The “long pole in the tent” on the technical side is standardizing the physical layer of the technology -- essentially the part that delivers the video from the TV tower to the mobile receiver. So work on the physical layer will be “priority number one,” Aitken said. “It’s not that the management or presentation layers are less important,” he said, just that they may be simpler. Work on those layers will be done at the same time, he said.

Meeting the goal of a final standard by February 2009, the date for the analog TV cutoff, won’t be easy, everyone acknowledges. Completing the HDTV standard took nearly a decade, and the work on E-VSB, a much less important technology, took four years. ATSC has probably never worked on a standard as complex as this as fast as it plans to now, Aitken acknowledged. “But what alternative do we have? If we took four years on this, by then we would probably be over-run by savages.”
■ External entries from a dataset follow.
-- ==== Sys2Proof/Syntax.lean ====
section
/-! DEFINITION. The instructions of the F7 (R226 to R229) and the events of the part: one constructor of
`Instr` for every row of spec/opcode_table.json. An instruction carries the fields of its format (R226), its
optional literal word and its optional modifier word (R227). An event carries what its row leaves to the
outside or to chance: which core, which queue, what bytes arrive. -/

namespace Sys2Proof

/-- The modifier word (R227). -/
structure Mod where
  pmk : BitVec 3
  pe : Bool
  pn : Bool
  td : BitVec 5
  ts : BitVec 5
  rmode : BitVec 3
  sat : Bool
  scope : BitVec 3
  fx : BitVec 3
  c : BitVec 7
  deriving DecidableEq, Repr

/-- Format RRR (R226). The L bit is `lit.isSome` and the M bit is `m.isSome`. -/
structure RRR where
  d : BitVec 7
  a : BitVec 7
  b : BitVec 7
  w : Bool
  lit : Option Word
  m : Option Mod
  deriving DecidableEq, Repr

/-- Format RRS (R226). -/
structure RRS where
  d : BitVec 7
  a : BitVec 7
  s : BitVec 7
  w : Bool
  lit : Option Word
  m : Option Mod
  deriving DecidableEq, Repr

/-- Format RI (R226). -/
structure RI where
  d : BitVec 7
  imm : BitVec 14
  w : Bool
  lit : Option Word
  m : Option Mod
  deriving DecidableEq, Repr

/-- Format MW (R226). -/
structure MW where
  d : BitVec 7
  a : BitVec 7
  win : BitVec 3
  imm : BitVec 4
  w : Bool
  lit : Option Word
  m : Option Mod
  deriving DecidableEq, Repr

/-- Format Z (R226): bits 23:2 are rsv. -/
structure FZ where
  rsv : BitVec 22
  lit : Option Word
  m : Option Mod
  deriving DecidableEq, Repr

/-- Format BO (R226): bit 2 is rsv. -/
structure BO where
  off : BitVec 21
  rsv : Bool
  lit : Option Word
  m : Option Mod
  deriving DecidableEq, Repr

/-- Format BC (R226): bit 2 is rsv. BRM reads `a` and `c3` together as JOFF (R240). -/
structure BC where
  a : BitVec 7
  c3 : BitVec 3
  off : BitVec 11
  rsv : Bool
  lit : Option Word
  m : Option Mod
  deriving DecidableEq, Repr

/-- Who issues clauses on behalf of a team slot: the team (the leading copy of a touchstone pair included),
its chaser (R87), or the trailing copy of a touchstone pair (R174). -/
inductive PartyKind where
  | team | chaser | trail
  deriving DecidableEq, Repr

/-- An issuing party: the crew's key in `State.crews`, the team within the crew, and the kind. -/
structure Party where
  crew : Nat
  team : Nat
  kind : PartyKind
  deriving DecidableEq, Repr

/-- What waits on a migrating leaf (R108) or on a remote owner (R109). -/
inductive Waiter where
  /-- an access of the instruction that holds the party's issue slot -/
  | access (p : Party)
  /-- a window fill -/
  | fill (p : Party) (win : Nat)
  /-- the running operation of a core's copy engine -/
  | copyEngine (core : Nat)
  /-- the running operation of a core's Cupel engine -/
  | cupel (core : Nat)
  /-- a SIGNAL, WAIT or COPY packet -/
  | packet (queue index : Nat)
  /-- the oldest inbound RDMA operation that waits (R14, R108) -/
  | inbound
  /-- the oldest write of the packet processors that waits (R40, R108) -/
  | posted
  deriving DecidableEq, Repr

/-- Why a margin table is planned again (R22, R26). -/
inductive ReplanReason where
  | daily | temperature | leakage | bringUp
  deriving DecidableEq, Repr

/-- A re-plan: its reason, and the junction temperature in °C and the leakage that the service reads (R22). -/
structure Replan where
  reason : ReplanReason
  temp : Nat := 0
  leak : Nat := 0
  deriving DecidableEq, Repr

/-- The device kinds a CXL port can meet (R12, R26). -/
inductive CxlKind where
  | type3Single | type3Multi | persistent | unsupported
  deriving DecidableEq, Repr

/-- A device that a CXL port meets: its kind, and whether the port trains to 32 GT/s with it (R12). -/
structure CxlDevice where
  kind : CxlKind
  slow : Bool := false
  deriving DecidableEq, Repr

/-- The delivery modes of the UEC transport (R14); the third is refused. -/
inductive UecMode where
  | reliableUnordered | reliableOrdered | unreliable
  deriving DecidableEq, Repr

/-- How an inbound Ultra Ethernet operation comes: its delivery mode, and whether it is one of the transport's atomics,
which are refused (R14). -/
structure UecForm where
  mode : UecMode := .reliableOrdered
  atomic : Bool := false
  deriving DecidableEq, Repr

/-- Whether the F7 takes operations of a form (R14). -/
def UecForm.taken (f : UecForm) : Bool := f.mode != .unreliable && !f.atomic

/-- The handle under which an RDMA operation or a notify write comes, and its form (R14, R34, R39). -/
structure RdmaKey where
  handle : Word
  form : UecForm := {}
  deriving DecidableEq, Repr
structure NotifyKey where
  handle : DWord
  form : UecForm := {}
  deriving DecidableEq, Repr

/-- A request to the resident service (R31): the client, how its send is delivered, the header's fields and the body. -/
structure Request where
  client : Nat
  form : UecForm := {}
  reqid : DWord
  ctx : BitVec 16
  length : BitVec 16
  status : BitVec 16
  body : List Byte
  deriving DecidableEq, Repr

/-- An atomic that another node asks of an ALU here (R95, R96): an operation of R228 on 32 or 64 bits, an FP32 or packed
BF16 addition, or a compare-and-swap of 32, 64 or 128 bits. -/
inductive RemoteAtomic where
  | int (wide signed : Bool) (op : BitVec 3)
  | fadd
  | bfadd
  | cas (size : Fin 3) (cmp : BitVec 128)
  deriving DecidableEq, Repr

/-- A remote access that another node performs, or that this node performs for another (R109). -/
inductive RemoteOp where
  /-- another F7's load of `len` bytes at this node's physical address -/
  | read (addr len : Nat)
  /-- another F7's store -/
  | write (addr : Nat) (data : List Byte)
  /-- another F7's atomic -/
  | atomic (addr : Nat) (op : RemoteAtomic) (operand : BitVec 128)
  deriving DecidableEq, Repr

/-- A unit of a reducing copy that another F7's engine sends to a destination here (R337). -/
structure ReduceUnit where
  node : Nat
  core : Nat
  transfer : Nat
  unit : Nat
  dest : Nat
  elem : BitVec 5
  op : BitVec 3
  rootq : Bool
  key : Word
  firstElem : Nat
  data : List Byte
  deriving DecidableEq, Repr

/-- Where an arriving reducing-copy unit comes from: the running XRED of a core of this F7, another F7, or the owner of a
ROOTQ's DST, which delivers the rounded sums of one unit over it (R337). -/
inductive UnitSource where
  | own (core : Nat)
  | remote (u : ReduceUnit)
  | owner (acc : Nat) (data : List Byte)
  deriving DecidableEq, Repr

/-- The sources of a snapshot trigger (R170). -/
inductive SnapSource where
  /-- SNAP executed in a context -/
  | snap (ctx : Nat)
  /-- a trap in a context -/
  | trap (ctx : Nat)
  /-- a debug request of a session -/
  | debug (session : Nat)
  /-- the board controller's pin -/
  | pin
  deriving DecidableEq, Repr

/-- What an uncorrectable error strikes (R167). -/
inductive ErrorTarget where
  /-- the aligned 8-byte memory word that holds a physical address -/
  | word (addr : Nat)
  /-- a line of a cluster's L1, by its address divided by 128 -/
  | line (cluster line : Nat)
  /-- a lane of a vector register of a team -/
  | vreg (p : Party) (reg lane : Nat)
  /-- a scalar register of a team or chaser -/
  | sreg (p : Party) (reg : Nat)
  /-- a mask register, a norm register, a window register, or the register of a queue of a team -/
  | mask (p : Party) (reg : Nat)
  | norm (p : Party) (reg : Nat)
  | window (p : Party) (index : Nat)
  | queue (p : Party) (index : Nat)
  deriving DecidableEq, Repr
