/-- A team (R71 to R91, R105, R118, R160 to R163, R174). -/
structure Team where
  th : Thread := {}
  v : Tbl Word := []
  n : Tbl Half := []
  xv : Byte := 0
  xs : BitVec 6 := 0
  part : Nat := 32
  span : Nat := 1
  m : Tbl Mask := []
  paths : List Path := []
  joins : List JoinRec := []
  nextCreation : Word := 1
  nextJoin : Nat := 0
  launched : Mask := 0
  exited : Mask := 0
  win : Tbl Window := []
  queues : List Queue := []
  own : List Binding := []
  engines : List EngRec := []
  copyStatus : List DWord := []
  timehi : Word := 0
  /-- where TRET resumes: the path, the position, and the saved latches (R159) -/
  resumeAt : Option Resume := none
  handler : Bool := false
  frame : Frame := {}
  bp : Tbl DebugReg := []
  wp : Tbl DebugReg := []
  stepctl : Word := 0
  stepDue : Bool := false
  stopReq : Bool := false
  /-- the debug session that stopped the team (R164) -/
  session : Option Nat := none
  pending : List Trap := []
  withheld : Option DWord := none
  throttlePass : Bool := false
  halted : Bool := false
  /-- the cause for which the team was halted (R156); none when its context or session closed -/
  haltCause : Option HaltCause := none
  retired : Bool := false
  collN : Nat := 0
  phase : Nat := 0
  yielded : Bool := false
  role : TsRole := .off
  tsRetry : Nat := 0
  chaser : Chaser := {}
  cluster : Nat := 0
  slot : Nat := 0
  deriving DecidableEq, Repr

/-- One entry of the compare buffer (R175): a pass of a store of the leading copy, its accesses (global address and
data), the CRC-32C of the leading copy and, once the trailing copy reached it, that of the trailing copy. -/
structure BufEntry where
  lanes : List Nat
  accesses : List (DWord × List Byte)
  home : List HomeByte
  crc : Word
  trail : Option Word := none
  /-- whether it is the first pass of its instruction -/
  first : Bool := true
  deriving DecidableEq, Repr

/-- A touchstone pair (R174 to R176): the trailing copy and its core, the checkpoint of both copies, the compare
buffer, and how many instructions each copy has retired. -/
structure Pair where
  trail : Team
  core : Nat
  leadCp : Team
  trailCp : Team
  buf : List BufEntry := []
  leadDone : Nat := 0
  trailDone : Nat := 0
  /-- asynchronous traps, and QUEUE_STARVED, that the leading copy took since the checkpoint, by its retired count, and how
  many of them the trailing copy has taken (R371) -/
  traps : List (Nat × Trap) := []
  trapsTaken : Nat := 0
  /-- entries the leading copy popped, and how many it pushed, since the checkpoint, by queue -/
  popped : Tbl (List DWord) := []
  pushed : Tbl Nat := []
  /-- the trailing copy's winner lists (R294), and the crew's at the checkpoint -/
  wls : Tbl (Tbl WRow) := []
  wlsCp : Tbl (Tbl WRow) := []
  /-- the debug session's STEP (`true`) or DETACH (`false`) of the leading copy, by its retired count, which the trailing copy
  takes at the same one (R164, R371) -/
  arms : List (Nat × Bool) := []
  /-- the leading copy reached one of the limits of R175 and stalls until the epoch ends -/
  stalled : Bool := false
  deriving DecidableEq, Repr

/-! ### Crews -/

/-- A crew barrier record (R74, R165, R168). -/
structure Bar where
  count : Nat := 0
  phase : Bool := false
  bitmap : BitVec 16 := 0
  abandoned : Bool := false
  deriving DecidableEq, Repr

/-- The states of R56. -/
inductive CrewState where
  | claimed | loading | resident | stopping | saved | retired
  deriving DecidableEq, Repr

/-- How a crew arrived on the barrier tree (R64, R348). -/
inductive TreeKind where
  | gbar | phase
  deriving DecidableEq, Repr

/-- An XCOPY slice (R334). -/
structure Slice where
  team : Nat
  src : DWord
  dst : DWord
  len : Nat
  off : Nat
  dp : Bool
  sp : Bool
  mask : Nat
  quad : Nat
  opId : Nat
  promise : DWord
  cluster : Nat
  /-- the slice of a team that retired or halted before it issued one (R335) -/
  empty : Bool := false
  deriving DecidableEq, Repr
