-- ==== Sys2Proof/Machine/Float.lean ====
section
/-! DEFINITION. Floating-point formats and their arithmetic (R180 to R182, R190 to R192, R196, R199): values are
exact until one rounding. -/

namespace Sys2Proof.Machine

open Sys2Proof

/-- A floating-point value: a NaN, an infinity, or m × 2^e with a sign (a zero has m = 0). -/
inductive FVal where
  | nan
  | inf (neg : Bool)
  | fin (neg : Bool) (m : Nat) (e : Int)
  deriving DecidableEq, Repr

/-- A rounding mode (R190); SR carries its random word (R192). -/
inductive Round where
  | rn | rz | ru | rd
  | sr (w : Word)
  deriving DecidableEq, Repr

/-- The mode of an RMODE field (R227); SR takes the word given. -/
def Round.ofCode (c : Nat) (w : Word := 0) : Round :=
  match c with | 0 => .rn | 1 => .rz | 2 => .ru | 3 => .rd | _ => .sr w

/-- A floating format (R180): exponent and fraction widths, bias, the fields of the largest finite value, whether it
has an infinity, and its canonical NaN. -/
structure FFmt where
  eb : Nat
  fb : Nat
  bias : Nat
  topE : Nat
  topF : Nat
  hasInf : Bool
  cnan : Option Nat
  deriving DecidableEq, Repr

def f64 : FFmt := ⟨11, 52, 1023, 2046, 2 ^ 52 - 1, true, some 0x7FF8000000000000⟩
def f32 : FFmt := ⟨8, 23, 127, 254, 2 ^ 23 - 1, true, some 0x7FC00000⟩
def f16 : FFmt := ⟨5, 10, 15, 30, 1023, true, some 0x7E00⟩
def bf16 : FFmt := ⟨8, 7, 127, 254, 127, true, some 0x7FC0⟩
def e4m3 : FFmt := ⟨4, 3, 7, 15, 6, false, some 0x7F⟩
def e5m2 : FFmt := ⟨5, 2, 15, 30, 3, true, some 0x7E⟩
def e2m1 : FFmt := ⟨2, 1, 1, 3, 1, false, none⟩

/-- The bits of a format. -/
def FFmt.width (f : FFmt) : Nat := 1 + f.eb + f.fb

/-- The value of an encoding (R180). -/
def FFmt.decode (f : FFmt) (bits : Nat) : FVal :=
  let s := bits.testBit (f.eb + f.fb)
  let ef := field bits f.fb f.eb
  let fr := field bits 0 f.fb
  if f.hasInf ∧ ef = 2 ^ f.eb - 1 then (if fr = 0 then .inf s else .nan)
  else if f.cnan.isSome ∧ !f.hasInf ∧ ef = f.topE ∧ f.topF < fr then .nan
  else if ef = 0 then .fin s fr (1 - (f.bias : Int) - f.fb)
  else .fin s (fr + 2 ^ f.fb) ((ef : Int) - f.bias - f.fb)

/-- The sign bit in its place. -/
def FFmt.sign (f : FFmt) (s : Bool) : Nat := if s then 2 ^ (f.eb + f.fb) else 0

/-- The canonical NaN (R181); +0 in E2M1, which has none (R191). -/
def FFmt.nanBits (f : FFmt) : Nat := f.cnan.getD 0

/-- The largest finite value of a sign. -/
def FFmt.big (f : FFmt) (s : Bool) : Nat := f.sign s + f.topE * 2 ^ f.fb + f.topF

/-- The infinity of a sign. -/
def FFmt.infBits (f : FFmt) (s : Bool) : Nat := f.sign s + (2 ^ f.eb - 1) * 2 ^ f.fb

/-- Round the magnitude m / 2^sh to an integer (R190, R192). -/
def roundShift (r : Round) (neg : Bool) (m sh : Nat) : Nat :=
  let n := m >>> sh
  let rem := m - n <<< sh
  if rem = 0 then n
  else
    let up := match r with
      | .rn => decide (2 ^ sh < 2 * rem) || (2 * rem == 2 ^ sh && n % 2 == 1)
      | .rz => false
      | .ru => !neg
      | .rd => neg
      | .sr w => decide (w.toNat < (rem <<< 32) >>> sh)
    if up then n + 1 else n

/-- Round the magnitude m × 2^e to a multiple of 2^q; the multiple. -/
def roundTo (r : Round) (neg : Bool) (m : Nat) (e q : Int) : Nat :=
  if q ≤ e then m <<< (e - q).toNat else roundShift r neg m (q - e).toNat

/-- What an overflow gives (R191). -/
def FFmt.overflow (f : FFmt) (r : Round) (sat neg : Bool) : Nat :=
  let up := match r with
    | .rn | .sr _ => true
    | .rz => false
    | .ru => !neg
    | .rd => neg
  if sat || f.cnan.isNone || !up then f.big neg
  else if f.hasInf then f.infBits neg
  else f.nanBits

/-- Encode a value, rounded once, with overflow and saturation of R191. -/
def FFmt.encode (f : FFmt) (r : Round) (sat : Bool) : FVal → Nat
  | .nan => f.nanBits
  | .inf s =>
    if sat || f.cnan.isNone then f.big s else if f.hasInf then f.infBits s else f.nanBits
  | .fin s m e =>
    if m = 0 then f.sign s
    else
      let top := (Nat.log2 m : Int) + e
      if (f.bias : Int) + 1 < top then f.overflow r sat s
      else
        let emin : Int := 1 - f.bias
        let q0 := max top emin - f.fb
        let n0 := roundTo r s m e q0
        let carry := decide (2 ^ (f.fb + 1) ≤ n0)
        let n := if carry then n0 / 2 else n0
        let q := if carry then q0 + 1 else q0
        let qTop : Int := (f.topE : Int) - f.bias - f.fb
        if qTop < q ∨ (q = qTop ∧ 2 ^ f.fb + f.topF < n) then f.overflow r sat s
        else if n < 2 ^ f.fb then f.sign s + n
        else f.sign s + (q + f.fb + f.bias).toNat * 2 ^ f.fb + (n - 2 ^ f.fb)

/-! ### Exact arithmetic -/

def FVal.neg : FVal → FVal
  | .nan => .nan
  | .inf s => .inf !s
  | .fin s m e => .fin (!s) m e

/-- The signed numerator of a finite value over 2^e. -/
def numAt (s : Bool) (m : Nat) (e q : Int) : Int :=
  let n : Int := ((m <<< (e - q).toNat : Nat) : Int)
  if s then -n else n

/-- The exact sum; a zero takes its sign from R181. -/
def FVal.add (r : Round) : FVal → FVal → FVal
  | .nan, _ | _, .nan => .nan
  | .inf a, .inf b => if a == b then .inf a else .nan
  | .inf a, .fin .. => .inf a
  | .fin .., .inf b => .inf b
  | .fin s m e, .fin s' m' e' =>
    let q := min e e'
    let v := numAt s m e q + numAt s' m' e' q
    if v = 0 then .fin (if s == s' then s else r == .rd) 0 0
    else .fin (decide (v < 0)) v.natAbs q

/-- The exact product. -/
def FVal.mul : FVal → FVal → FVal
  | .nan, _ | _, .nan => .nan
  | .inf a, .inf b => .inf (a != b)
  | .inf a, .fin b m _ => if m = 0 then .nan else .inf (a != b)
  | .fin a m _, .inf b => if m = 0 then .nan else .inf (a != b)
  | .fin a m e, .fin b m' e' => .fin (a != b) (m * m') (e + e')

/-- Compare two values that are not NaN; −0 equals +0. -/
def FVal.cmp : FVal → FVal → Option Ordering
  | .nan, _ | _, .nan => none
  | .inf a, .inf b => some (compare b.toNat a.toNat)
  | .inf a, .fin .. => some (if a then .lt else .gt)
  | .fin .., .inf b => some (if b then .gt else .lt)
  | .fin s m e, .fin s' m' e' =>
    let q := min e e'
    some (compare (numAt s m e q) (numAt s' m' e' q))

def FVal.isNeg : FVal → Bool
  | .nan => false
  | .inf s => s
  | .fin s _ _ => s

def FVal.isNan : FVal → Bool
  | .nan => true
  | _ => false

/-- Whether a value is a zero. -/
def FVal.isZero : FVal → Bool
  | .fin _ m _ => m == 0
  | _ => false

/-- The order of minima and maxima (R199): −0 below +0. -/
def FVal.below (a b : FVal) : Bool :=
  match a.cmp b with
  | some .lt => true
  | some .eq => a.isNeg && !b.isNeg
  | _ => false

/-- A minimum or maximum of encodings (R199, R270): it ignores a NaN unless both are. -/
def FFmt.minmax (f : FFmt) (mx : Bool) (a b : Nat) : Nat :=
  let x := f.decode a
  let y := f.decode b
  if x.isNan then (if y.isNan then f.nanBits else b)
  else if y.isNan then a
  else if mx then (if x.below y then b else a)
  else (if y.below x then b else a)

/-- FADD, FSUB, FMUL, FMA and FNMA (R196, R269): exact, then rounded once. -/
def FFmt.addBits (f : FFmt) (r : Round) (sat : Bool) (a b : Nat) : Nat :=
  f.encode r sat ((f.decode a).add r (f.decode b))
def FFmt.subBits (f : FFmt) (r : Round) (sat : Bool) (a b : Nat) : Nat :=
  f.encode r sat ((f.decode a).add r (f.decode b).neg)
def FFmt.mulBits (f : FFmt) (r : Round) (sat : Bool) (a b : Nat) : Nat :=
  f.encode r sat ((f.decode a).mul (f.decode b))
def FFmt.fmaBits (f : FFmt) (r : Round) (sat sub : Bool) (a b c : Nat) : Nat :=
  let z := f.decode c
  f.encode r sat (((f.decode a).mul (f.decode b)).add r (if sub then z.neg else z))

/-- FSCALE (R269): an exponent change beyond every format's range is cut to one that is beyond it too. -/
def FFmt.scaleBits (f : FFmt) (r : Round) (sat : Bool) (a : Nat) (n : Int) : Nat :=
  match f.decode a with
  | .nan => f.nanBits
  | .inf s => f.encode r sat (.inf s)
  | .fin s m e => if m = 0 then a else f.encode r sat (.fin s m (e + clamp (-6000) 6000 n))

/-- The class bit of FCLASS (R270). -/
def FFmt.classBits (f : FFmt) (a : Nat) : Nat :=
  let k (s : Bool) (i : Nat) : Nat := 2 ^ (if s then i else 7 - i)
  match f.decode a with
  | .nan => 2 ^ 8
  | .inf s => k s 0
  | .fin s m _ => if m = 0 then k s 3 else if field a f.fb f.eb = 0 then k s 2 else k s 1

/-- The conditions of FCMP (R270). -/
def FFmt.cond (f : FFmt) (fx : Nat) (a b : Nat) : Bool :=
  match (f.decode a).cmp (f.decode b) with
  | none => fx == 1 || fx == 7
  | some o => match fx with
    | 0 => o == .eq
    | 1 => o != .eq
    | 2 => o == .lt
    | 3 => o != .gt
    | 4 => o == .gt
    | 5 => o != .lt
    | 6 => true
    | _ => false

/-! ### Philox4x32-10 (R193) -/

/-- The rounds, with their counter and key. -/
def philoxRounds : Nat → Word → Word → Word → Word → Word → Word → Word × Word × Word × Word
  | 0, c0, c1, c2, c3, _, _ => (c0, c1, c2, c3)
  | n + 1, c0, c1, c2, c3, k0, k1 =>
    let p0 : DWord := 0xD2511F53 * c0.setWidth 64
    let p1 : DWord := 0xCD9E8D57 * c2.setWidth 64
    philoxRounds n (p1.hi ^^^ c1 ^^^ k0) p1.lo (p0.hi ^^^ c3 ^^^ k1) p0.lo (k0 + 0x9E3779B9) (k1 + 0xBB67AE85)

/-- Word `i` of Philox4x32-10. -/
def philox (k0 k1 c0 c1 c2 c3 : Word) (i : Nat) : Word :=
  let r := philoxRounds 10 c0 c1 c2 c3 k0 k1
  match i with | 0 => r.1 | 1 => r.2.1 | 2 => r.2.2.1 | _ => r.2.2.2

/-- The exact sum of values. -/
def sumVals (vs : List FVal) : FVal := vs.foldl (FVal.add .rn) (.fin false 0 0)

end Sys2Proof.Machine
end

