-- ==== Sys2Proof/Machine/CupelBlock.lean ====
section
/-! DEFINITION. The forms of Cupel operands (R136 to R138, R338), the block of a Cupel operation, and what an operation reads
of the plane. -/

namespace Sys2Proof.Machine

open Sys2Proof

/-! ### Operand pairs (R136, R138, R338) -/

/-- The form of the A element and of the B element of a pair, in WBLOAD's numbering (R339): 0 FP16, 1 BF16, 2 DIR16,
3 E4M3 scaled, 4 E5M2 scaled, 7 INT8, 8 INT4 grouped, 9 ternary, 10 1-bit. -/
def aForm (pair : Nat) : Nat := match pair with | 3 | 4 => 3 | 5 | 6 => 4 | 8 | 9 => 7 | p => p
def bForm (pair : Nat) : Nat := match pair with | 3 | 5 => 3 | 4 | 6 => 4 | p => p

/-- Bytes of a chunk of a form (R138). -/
def formChunk (form : Nat) : Nat :=
  match form with | 0 | 1 => 64 | 2 => 66 | 3 | 4 => 33 | 7 => 32 | 8 => 16 | 9 => 7 | _ => 64

/-- Whether a form carries a norm word per chunk (R138). -/
def normed (form : Nat) : Bool := form ≤ 4

/-- Clocks per K-step of a pair (R136). -/
def stepClocks (pair : Nat) : Nat := match pair with | 0 | 1 | 2 => 8 | 9 => 2 | _ => 4

/-- The most K-steps the A-row store allows (R137): by the element of the form. -/
def stepLimit (form : Nat) : Nat := if form ≤ 2 ∨ form = 10 then 128 else 256

/-- Whether the accumulator of a pair is INT32. -/
def intPair (pair : Nat) : Bool := pair == 7 || pair == 9 || pair == 10

/-- Where chunk `s` of a column begins: two bytes of INT4 scale follow every fourth chunk. -/
def chunkAt (form s : Nat) : Nat := s * formChunk form + (if form = 8 then s / 4 * 2 else 0)

/-- Bytes of the chunks of a column of `s` chunks, and of the whole column of the buffer with its norm words. -/
def columnData (form s : Nat) : Nat := chunkAt form s
def columnBytes (form s : Nat) : Nat := columnData form s + (if normed form then 4 * s else 0)

/-! ### The block (R338) -/

def blockPair (b : List Word) : Nat := field (b.getD 0 0).toNat 28 4
def blockAq (b : List Word) : Bool := (b.getD 0 0).getLsbD 17
def blockZero (b : List Word) : Bool := (b.getD 0 0).getLsbD 16
def blockS (b : List Word) : Nat := field (b.getD 0 0).toNat 8 8 + 1
def blockM (b : List Word) : Nat := field (b.getD 0 0).toNat 0 6 + 1
def blockWord (b : List Word) (i : Nat) : Nat := (b.getD i 0).toNat

/-- Bytes of an A row. -/
def rowBytes (b : List Word) : Nat := blockS b * formChunk (aForm (blockPair b))

/-- Entries of the A-row feed that a row takes: the spare bytes of its last one are dropped (DEDUCED, log 17). -/
def rowEntries (b : List Word) : Nat := (rowBytes b + 7) / 8

/-! ### What an operation reads of the plane (R137, R142) -/

/-- The physical place of a plane address for a crew, and its cause when there is none (R93). -/
def State.planeByte (s : State) (c : Crew) (scratch a : Nat) : Except Cause Nat :=
  if 2 ^ 32 ≤ a then .error .planeRange else s.planeAddr c scratch (BitVec.ofNat 32 a)

/-- Bytes of a plane range, as the core's die sees them; none when one is poisoned. -/
def State.planeBytes (s : State) (c : Crew) (scratch a len : Nat) : Option (List Byte) :=
  (List.range len).mapM fun i => match s.planeByte c scratch (a + i) with
    | .error _ => some 0
    | .ok pa => if s.poisoned pa then none else some (s.seenByte (dieOfCore c.core) pa)

/-- The live rows of a loop, or of an epilogue: M, from its block (R338). -/
def CupelOp.m (o : CupelOp) : Nat := blockM o.block

/-- Whether an operation reads A rows. -/
def CupelOp.isLoop (o : CupelOp) : Bool :=
  match o.kind with | .dense | .bin _ | .topk _ => true | _ => false

/-- The A rows that a loop reads. -/
def State.planeRows (s : State) (c : Crew) (scratch : Nat) (o : CupelOp) : Option (List Byte) :=
  ((List.range (blockM o.block)).mapM fun r =>
    s.planeBytes c scratch (blockWord o.block 1 + r * blockWord o.block 2) (rowBytes o.block)).map List.flatten

/-- What an accepted operation has still to read of its crew's scratch: the A rows of a loop, or the row addresses of an
epilogue. -/
def State.planeSource (s : State) (c : Crew) (scratch : Nat) (o : CupelOp) : Option (List Byte) :=
  if o.kept.isSome then o.kept
  else if o.isLoop then (if blockAq o.block || o.started then none else s.planeRows c scratch o)
  else match o.kind with
    | .epiMem => s.planeBytes c scratch (blockWord o.block 1) (8 * o.m)
    | _ => none

/-- The operations of a crew keep what they have still to read of scratch that the crew gives up (R56, R125, R154). -/
def State.keepSources (s : State) (crew : Nat) : State :=
  match s.crews.get? crew with
  | none => s
  | some c =>
    let scratch := (s.launches.get? c.launch).elim 0 (·.scratch)
    let keep (o : CupelOp) : CupelOp := if o.crew = crew then { o with kept := s.planeSource c scratch o } else o
    if (s.core c.core).cupel.isEmpty then s else s.updCore c.core fun k => { k with cupel := k.cupel.map keep }

end Sys2Proof.Machine
end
It will be a “challenge” to meet the ambitious schedule, agreed ATSC Executive Director Mark Richer. He promised a “very methodical approach” to setting the standard but said that “as long as the broadcasters keep the pressure on, I think there is a good chance” the schedule can be met. The “good news,” he said, is that most of the technology doesn’t need to be invented. “This is not crazy,” Richer said. “It is doable.”

Attacking mobile DTV from multiple angles simultaneously can offer advantages, Aitken said. For example, if those working on the business model draw some lessons before the standard is set, those lessons can influence standard choices. And documenting the standard while it’s being developed could help uncover any problems. “You learn a lot of things in the process of documenting,” he said.